RECORDS FOR THE TASK =>
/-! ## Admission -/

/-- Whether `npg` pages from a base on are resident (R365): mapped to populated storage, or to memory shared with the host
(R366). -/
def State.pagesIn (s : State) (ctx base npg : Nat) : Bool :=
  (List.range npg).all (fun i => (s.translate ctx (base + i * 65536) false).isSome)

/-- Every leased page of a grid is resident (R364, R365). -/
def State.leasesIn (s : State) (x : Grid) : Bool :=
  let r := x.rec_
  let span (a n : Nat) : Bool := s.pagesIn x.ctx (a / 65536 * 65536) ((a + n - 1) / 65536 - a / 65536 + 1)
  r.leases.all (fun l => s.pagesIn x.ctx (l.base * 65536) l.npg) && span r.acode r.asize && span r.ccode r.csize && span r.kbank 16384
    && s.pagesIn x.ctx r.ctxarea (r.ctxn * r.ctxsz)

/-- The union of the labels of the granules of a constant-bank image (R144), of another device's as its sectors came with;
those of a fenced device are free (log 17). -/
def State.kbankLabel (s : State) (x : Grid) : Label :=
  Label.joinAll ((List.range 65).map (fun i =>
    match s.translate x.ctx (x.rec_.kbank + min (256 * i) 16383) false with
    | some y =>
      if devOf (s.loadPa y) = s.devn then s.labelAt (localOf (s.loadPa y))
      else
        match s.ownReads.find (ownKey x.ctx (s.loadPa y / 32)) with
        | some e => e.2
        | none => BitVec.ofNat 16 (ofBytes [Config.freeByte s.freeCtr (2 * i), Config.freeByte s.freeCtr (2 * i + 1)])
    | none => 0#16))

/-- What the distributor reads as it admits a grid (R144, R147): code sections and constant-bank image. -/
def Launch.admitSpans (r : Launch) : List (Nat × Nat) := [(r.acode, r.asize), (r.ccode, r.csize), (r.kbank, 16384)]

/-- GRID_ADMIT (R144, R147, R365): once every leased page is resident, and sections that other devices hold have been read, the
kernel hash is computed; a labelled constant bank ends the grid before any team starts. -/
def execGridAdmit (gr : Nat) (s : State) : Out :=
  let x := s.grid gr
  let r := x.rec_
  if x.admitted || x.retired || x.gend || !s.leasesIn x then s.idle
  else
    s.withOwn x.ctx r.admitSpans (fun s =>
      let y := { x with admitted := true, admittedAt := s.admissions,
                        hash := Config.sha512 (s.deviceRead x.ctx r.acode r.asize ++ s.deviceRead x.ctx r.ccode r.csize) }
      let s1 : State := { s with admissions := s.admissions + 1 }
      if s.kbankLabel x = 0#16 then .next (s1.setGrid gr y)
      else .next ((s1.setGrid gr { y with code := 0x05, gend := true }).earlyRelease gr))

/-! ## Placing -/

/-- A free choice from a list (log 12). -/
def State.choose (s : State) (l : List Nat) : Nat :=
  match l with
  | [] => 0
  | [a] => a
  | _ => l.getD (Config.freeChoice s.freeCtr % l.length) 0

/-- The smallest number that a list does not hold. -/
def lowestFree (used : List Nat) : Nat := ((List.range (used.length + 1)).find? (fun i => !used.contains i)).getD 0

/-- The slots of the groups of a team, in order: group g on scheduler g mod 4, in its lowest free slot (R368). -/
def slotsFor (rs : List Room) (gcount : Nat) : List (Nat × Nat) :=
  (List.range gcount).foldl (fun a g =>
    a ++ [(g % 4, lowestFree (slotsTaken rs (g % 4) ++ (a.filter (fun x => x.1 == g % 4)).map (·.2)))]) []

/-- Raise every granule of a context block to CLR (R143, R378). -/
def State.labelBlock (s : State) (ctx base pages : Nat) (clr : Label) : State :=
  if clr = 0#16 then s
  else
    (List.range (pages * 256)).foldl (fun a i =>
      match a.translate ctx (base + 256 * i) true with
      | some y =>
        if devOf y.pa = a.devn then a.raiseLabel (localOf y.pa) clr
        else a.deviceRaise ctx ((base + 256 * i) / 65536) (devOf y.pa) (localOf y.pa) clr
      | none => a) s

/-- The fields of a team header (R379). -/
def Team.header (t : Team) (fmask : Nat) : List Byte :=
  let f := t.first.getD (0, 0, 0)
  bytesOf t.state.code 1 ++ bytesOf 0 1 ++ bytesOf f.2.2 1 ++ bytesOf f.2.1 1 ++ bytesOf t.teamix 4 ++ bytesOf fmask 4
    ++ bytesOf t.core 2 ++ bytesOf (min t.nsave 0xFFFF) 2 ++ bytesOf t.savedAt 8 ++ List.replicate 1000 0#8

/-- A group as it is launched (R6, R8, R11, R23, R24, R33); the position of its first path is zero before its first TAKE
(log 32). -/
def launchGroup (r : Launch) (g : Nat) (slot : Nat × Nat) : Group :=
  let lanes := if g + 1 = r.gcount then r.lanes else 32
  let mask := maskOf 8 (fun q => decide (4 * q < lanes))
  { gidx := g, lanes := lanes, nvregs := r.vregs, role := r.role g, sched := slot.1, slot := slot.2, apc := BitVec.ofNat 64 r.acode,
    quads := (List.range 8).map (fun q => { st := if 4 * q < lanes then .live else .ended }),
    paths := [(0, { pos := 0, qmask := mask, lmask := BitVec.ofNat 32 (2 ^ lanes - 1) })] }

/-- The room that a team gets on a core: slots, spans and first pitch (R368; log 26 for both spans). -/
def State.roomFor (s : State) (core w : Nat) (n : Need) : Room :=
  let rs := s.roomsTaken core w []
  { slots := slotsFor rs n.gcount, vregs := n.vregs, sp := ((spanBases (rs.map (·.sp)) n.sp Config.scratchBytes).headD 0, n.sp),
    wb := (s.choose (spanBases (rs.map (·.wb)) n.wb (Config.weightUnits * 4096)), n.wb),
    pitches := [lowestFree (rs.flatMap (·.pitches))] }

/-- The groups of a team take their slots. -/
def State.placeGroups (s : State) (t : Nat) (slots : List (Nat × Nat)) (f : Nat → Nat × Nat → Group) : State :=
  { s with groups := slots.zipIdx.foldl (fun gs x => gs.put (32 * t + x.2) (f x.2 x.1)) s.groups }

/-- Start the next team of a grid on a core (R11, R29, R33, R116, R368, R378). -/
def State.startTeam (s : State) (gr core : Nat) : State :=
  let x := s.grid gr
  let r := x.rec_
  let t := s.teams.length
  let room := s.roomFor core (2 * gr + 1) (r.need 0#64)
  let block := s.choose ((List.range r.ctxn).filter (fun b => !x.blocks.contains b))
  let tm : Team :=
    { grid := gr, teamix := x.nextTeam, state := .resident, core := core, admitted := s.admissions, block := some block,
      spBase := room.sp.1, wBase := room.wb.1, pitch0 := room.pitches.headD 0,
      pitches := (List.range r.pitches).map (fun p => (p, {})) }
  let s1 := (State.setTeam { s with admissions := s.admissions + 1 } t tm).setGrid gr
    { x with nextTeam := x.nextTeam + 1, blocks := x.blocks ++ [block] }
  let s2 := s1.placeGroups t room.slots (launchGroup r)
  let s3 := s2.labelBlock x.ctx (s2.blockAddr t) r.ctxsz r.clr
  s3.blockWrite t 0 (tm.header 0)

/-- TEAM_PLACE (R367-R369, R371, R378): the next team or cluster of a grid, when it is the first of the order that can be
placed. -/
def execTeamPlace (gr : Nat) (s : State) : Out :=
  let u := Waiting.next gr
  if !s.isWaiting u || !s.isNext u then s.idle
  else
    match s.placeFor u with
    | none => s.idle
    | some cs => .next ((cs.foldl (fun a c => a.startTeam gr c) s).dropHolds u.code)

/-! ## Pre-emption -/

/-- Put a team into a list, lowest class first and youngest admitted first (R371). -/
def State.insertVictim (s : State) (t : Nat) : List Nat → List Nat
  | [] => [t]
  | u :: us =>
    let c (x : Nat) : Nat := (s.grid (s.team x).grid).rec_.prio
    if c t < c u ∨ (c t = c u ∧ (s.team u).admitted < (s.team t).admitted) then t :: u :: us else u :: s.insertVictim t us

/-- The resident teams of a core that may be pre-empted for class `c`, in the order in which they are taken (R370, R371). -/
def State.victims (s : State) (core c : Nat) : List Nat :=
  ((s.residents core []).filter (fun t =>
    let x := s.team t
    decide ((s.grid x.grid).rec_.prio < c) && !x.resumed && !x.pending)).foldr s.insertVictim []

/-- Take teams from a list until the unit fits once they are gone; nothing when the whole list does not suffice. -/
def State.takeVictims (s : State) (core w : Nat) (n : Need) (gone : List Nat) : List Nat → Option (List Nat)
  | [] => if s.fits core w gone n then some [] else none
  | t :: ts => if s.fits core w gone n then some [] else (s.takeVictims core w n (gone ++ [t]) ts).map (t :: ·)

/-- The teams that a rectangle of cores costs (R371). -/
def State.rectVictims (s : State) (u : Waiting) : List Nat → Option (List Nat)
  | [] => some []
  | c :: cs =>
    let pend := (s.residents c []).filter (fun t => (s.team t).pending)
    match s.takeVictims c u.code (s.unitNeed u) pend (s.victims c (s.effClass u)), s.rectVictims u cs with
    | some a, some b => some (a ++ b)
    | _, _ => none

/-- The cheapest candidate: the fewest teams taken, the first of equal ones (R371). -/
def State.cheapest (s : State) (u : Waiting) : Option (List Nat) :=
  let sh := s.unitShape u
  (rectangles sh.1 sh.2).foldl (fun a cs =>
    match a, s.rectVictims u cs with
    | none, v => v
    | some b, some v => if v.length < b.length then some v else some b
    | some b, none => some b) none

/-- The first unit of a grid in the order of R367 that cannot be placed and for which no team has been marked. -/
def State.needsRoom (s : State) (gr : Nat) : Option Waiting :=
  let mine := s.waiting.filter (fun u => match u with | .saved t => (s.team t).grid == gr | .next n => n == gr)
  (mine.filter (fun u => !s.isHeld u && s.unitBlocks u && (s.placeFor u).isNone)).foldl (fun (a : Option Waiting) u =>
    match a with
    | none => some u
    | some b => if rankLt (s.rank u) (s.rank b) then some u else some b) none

WHAT TO WORK ON =>
Print, without alteration, only the lines above between the one holding "pitches := [lowestFree" and the one holding "x with nextTeam", inclusive.

YOUR SOLUTION =>
    pitches := [lowestFree (rs.flatMap (·.pitches))] }

/-- The groups of a team take their slots. -/
def State.placeGroups (s : State) (t : Nat) (slots : List (Nat × Nat)) (f : Nat → Nat × Nat → Group) : State :=
  { s with groups := slots.zipIdx.foldl (fun gs x => gs.put (32 * t + x.2) (f x.2 x.1)) s.groups }

/-- Start the next team of a grid on a core (R11, R29, R33, R116, R368, R378). -/
def State.startTeam (s : State) (gr core : Nat) : State :=
  let x := s.grid gr
  let r := x.rec_
  let t := s.teams.length
  let room := s.roomFor core (2 * gr + 1) (r.need 0#64)
  let block := s.choose ((List.range r.ctxn).filter (fun b => !x.blocks.contains b))
  let tm : Team :=
    { grid := gr, teamix := x.nextTeam, state := .resident, core := core, admitted := s.admissions, block := some block,
      spBase := room.sp.1, wBase := room.wb.1, pitch0 := room.pitches.headD 0,
      pitches := (List.range r.pitches).map (fun p => (p, {})) }
  let s1 := (State.setTeam { s with admissions := s.admissions + 1 } t tm).setGrid gr
    { x with nextTeam := x.nextTeam + 1, blocks := x.blocks ++ [block] }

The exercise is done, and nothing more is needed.